• DIRECTIONS
The answer should be one number: how many lines in the records below contain the word "serves".

[Collected data]
-- ==== Sys2Proof/Syntax.lean ====
section
/-! DEFINITION. The commands of the SZL-8: one constructor per row of spec/opcode_table.json, with its operands. -/

namespace Sys2Proof

/-- A camera port CP0 to CP7 (and its uplink channel, trigger slot and trigger output). -/
abbrev Port := Fin 8

/-- An uplink channel: 0 to 7 serve the camera ports, 8 serves recalls. -/
abbrev Chan := Fin 9

/-- The two masters: the line controller and the quality office. -/
inductive Master where
  | line
  | office
deriving DecidableEq, Repr

/-- A two-level strap (GRADE, LWD). -/
inductive Level2 where
  | low
  | high
deriving DecidableEq, Repr

/-- A three-level strap (MEMSZ, PSTART); `floating` is the level the manual calls open. -/
inductive Level3 where
  | low
  | floating
  | high
deriving DecidableEq, Repr

/-- The configuration straps, sampled at power-on reset. -/
structure Straps where
  grade  : Level2
  memsz  : Level3
  lwd    : Level2
  pstart : Level3
deriving DecidableEq, Repr

/-- An error that has come about in one 64-byte block of frame memory: the block's number in the whole memory, and
whether its check code can correct it (R56) or not (R57). -/
structure MemError where
  block       : Nat
  correctable : Bool
deriving DecidableEq, Repr

/-- The commands. A request row names the master that sends it and its reference number (R141); request arguments are
the bytes of the record (R173), so that out-of-range values reach the tests the rules give them. -/
inductive Instr where
  /-- NRST asserted with these straps; `light` says whether the optics signal is present at the end of reset (R122). -/
  | powerOnReset (straps : Straps) (light : Bool)
  | storeInitEnd
  | laneOpen (k : Port) (counter width height : Half) (bpp : Byte)
  | laneLine (k : Port) (index length check : Half) (payload : List Byte)
  | laneClose (k : Port) (count : Half)
  | laneUnrecognized (k : Port) (msg : List Byte)
  | lineWriteEnd (k : Port)
  | pageRequest (k : Port)
  | trigger (m : Master) (ref : Half) (mask keep tagPresent : Byte) (tag : Word)
  | triggerEdge (pin : Fin 4)
  | triggerSlotExpiry (k : Port)
  | tag (m : Master) (ref shot : Half) (value : Word)
  | queryShot (m : Master) (ref shot : Half)
  | verdict (m : Master) (ref shot : Half) (value : Byte)
  | deadlineExpiry (shot : Half)
  | lineWatchdogExpiry
  /-- Chip select released; `mosi` are the bytes shifted in, one answer byte going out with each. -/
  | lineTransfer (mosi : List Byte)
  | unknownKindRequest (m : Master) (ref : Half) (kind : Byte)
  | read (m : Master) (ref : Half) (record field : Byte)
  | write (m : Master) (ref : Half) (record field : Byte) (value : Word)
  | lockRead (m : Master) (ref : Half) (record field : Byte)
  | writeUnlock (m : Master) (ref : Half) (record field : Byte) (value : Word)
  | unlock (m : Master) (ref : Half) (record : Byte)
  | lockExpiry (record : Fin 13)
  | enableWrite (m : Master) (ref : Half) (k : Port) (value : Word)
  | warmupArmedWrite (m : Master) (ref : Half) (k : Port) (value : Word)
  | warmupExpiry (k : Port)
  | tripThresholdWrite (m : Master) (ref : Half) (k : Port) (value : Word)
  | roundMark
  | slewStep (c : Chan)
  | trip (k : Port)
  | calmReturn (k : Port)
  | throttleTimeout (k : Port)
  | clearFault (m : Master) (ref : Half) (port : Byte)
  | darkMaskWrite (m : Master) (ref : Half) (value : Word)
  | darkTestExpiry
  | lineWatchdogWrite (m : Master) (ref : Half) (value : Word)
  | targetWrite (m : Master) (ref : Half) (c : Chan) (value : Word)
  | ceilingWrite (m : Master) (ref : Half) (c : Chan) (value : Word)
  | slewCodeWrite (m : Master) (ref : Half) (c : Chan) (value : Word)
  /-- Field 0 is the global field of the mask record that serves `whose`, field k+1 its field of port k (R160). -/
  | maskWrite (m : Master) (ref : Half) (whose : Master) (field : Fin 9) (value : Word)
  /-- `errors` are the memory errors that have come about since the last data slot (log entry 11). -/
  | dataSlot (errors : List MemError)
  | controlSlot
  | recallFrame (m : Master) (ref : Half) (port : Byte) (frame : Half)
  | receipt (m : Master) (ref : Half) (port : Byte) (mark : Half)
  | hold (m : Master) (ref : Half) (port : Byte) (frame : Half)
  | unhold (m : Master) (ref : Half) (port : Byte) (frame : Half)
  | releaseKeep (m : Master) (ref : Half) (port : Byte) (frame : Half)
  | queryFrame (m : Master) (ref : Half) (port : Byte) (frame : Half)
  | flushStore (m : Master) (ref : Half)
  /-- `flags` are the ten bytes of the event flag layout (R172). -/
  | clearEvents (m : Master) (ref : Half) (flags : List Byte)
  | readCounts (m : Master) (ref : Half) (scope : Byte)
  | restartLink (m : Master) (ref : Half)
  | lossOfLight
  | lightReturn
  /-- `bytes` is the whole cell: a 16-byte header and the payload area (R171). -/
  | returnCell (bytes : List Byte)
  | windowEnd
  | recoveryExpiry
  | chipSelectAssertion
deriving DecidableEq, Repr

/-- The request kinds of R173, with their arguments as the record carries them. `unknown` stands for a record of no
listed kind, or of a wrong length for its kind (R174). -/
inductive Request where
  | read (record field : Byte)
  | write (record field : Byte) (value : Word)
  | lockRead (record field : Byte)
  | writeUnlock (record field : Byte) (value : Word)
  | unlock (record : Byte)
  | trigger (mask keep tagPresent : Byte) (tag : Word)
  | tag (shot : Half) (value : Word)
  | verdict (shot : Half) (value : Byte)
  | queryFrame (port : Byte) (frame : Half)
  | queryShot (shot : Half)
  | recallFrame (port : Byte) (frame : Half)
  | receipt (port : Byte) (mark : Half)
  | hold (port : Byte) (frame : Half)
  | unhold (port : Byte) (frame : Half)
  | releaseKeep (port : Byte) (frame : Half)
  | clearEvents (flags : List Byte)
  | clearFault (port : Byte)
  | readCounts (scope : Byte)
  | restartLink
  | flushStore
  | unknown (kind : Byte)
deriving DecidableEq, Repr

/-- A lane message as a camera port reads it (R177). -/
inductive LaneMessage where
  | opening (counter width height : Half) (bpp : Byte)
  | line (index length check : Half) (payload : List Byte)
  | closing (count : Half)
deriving DecidableEq, Repr

end Sys2Proof
end

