-- ==== Sys2Proof/Safety.lean ====
section
/-! DEFINITION. What statements about the SZL-8 are made of: how a request is taken and answered, and what the manual says
always holds of the budgets, supervisors, queues, locks, answers, link and tables. -/

namespace Sys2Proof.Machine

/-! ### Requests -/

/-- A request from this master can be taken now: the line's always; the office's while the link is UP and its answer queue
holds fewer than 8 answers (R135, R138, R140). A request row leaves the window's tallies as they stand, which is the model's
choice (log entry 7). -/
def takable (m : Master) (s : State) : Prop :=
  match m with
  | .line => True
  | .office => s.link.state = .up ∧ s.reqs.officeAnswers.length < 8

/-- The state in which a request's own rule finds the device: a line request has restarted the line watchdog, or first
ended the line's silence (R38, R40). -/
def heard (m : Master) (s : State) : State :=
  match m with
  | .line => hearLine s
  | .office => s

/-- The device once the answer to a request stands where its master finds it: in the line answer buffer, replacing an
unread one (R139), or at the tail of the office answer queue (R140). -/
def answered (m : Master) (a : Answer) (s : State) : State :=
  match m with
  | .line => placeLineAnswer a s
  | .office => { s with reqs := { s.reqs with officeAnswers := s.reqs.officeAnswers ++ [a] } }

/-- An answer DONE with this value. -/
def doneAnswer (kind : Byte) (ref : Half) (value : List Byte) : Answer :=
  { kind, ref, status := .done, reason := none, value }

/-- An answer REFUSED for this reason. -/
def refusedAnswer (kind : Byte) (ref : Half) (r : Reason) : Answer :=
  { kind, ref, status := .refused, reason := some r, value := [] }

/-- An answer of a status that carries neither reason nor value. -/
def bareAnswer (kind : Byte) (ref : Half) (status : Status) : Answer :=
  { kind, ref, status, reason := none, value := [] }

/-! ### Lane messages -/

/-- A supervision state in which a port's reception logic takes lane messages (R2). -/
def receiving (u : SupState) : Prop := u = .warmup ∨ u = .run ∨ u = .throttled ∨ u = .unguarded

/-- The dimensions an OPEN may announce (R3 step 2). -/
def dimensionsOk (width height bpp : Nat) : Prop :=
  1 ≤ width ∧ width ≤ 16384 ∧ 1 ≤ height ∧ height ≤ 65535 ∧ 1 ≤ bpp ∧ bpp ≤ 4 ∧ width * bpp ≤ 16384 ∧
  width * height * bpp ≤ 33554432

/-- The open shot that a frame accepted on port `k` belongs to: the oldest that has fired the port and not seen it
(R29). -/
def shotFor (k : Port) (s : State) : Option Shot :=
  s.shots.shots.find? fun h => inMask h.fired k && !inMask h.seen k

/-- The record of a frame just accepted on port `k`: what R4 fills it with, and what its shot, if any, adds (R29). -/
def acceptedRecord (k : Port) (counter width height : Half) (bpp : Byte) (s : State) : FrameRecord :=
  { port := k, frame := (s.cam k).nextFrame, camera := counter, width := width.toNat, height := height.toNat
    bpp := bpp.toNat, byteLength := 0, chain := [], state := .filling, flags := 0, readError := false
    keep := match shotFor k s with | none => false | some h => h.keep
    lineHold := false, officeHold := false, verdictPending := (shotFor k s).isSome, recallPending := false
    shot := (shotFor k s).map Shot.number, tag := (shotFor k s).bind Shot.tag, cellsSent := 0 }

/-- The open shots once a frame accepted on port `k` as record `n` has been matched (R29). -/
def matchedShots (k : Port) (n : Nat) (s : State) : List Shot :=
  match shotFor k s with
  | none => s.shots.shots
  | some h =>
    s.shots.shots.map fun g =>
      if g.number = h.number then { g with seen := g.seen ||| portBit k, refs := g.refs ++ [(k, n)] } else g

• THE ANSWER
2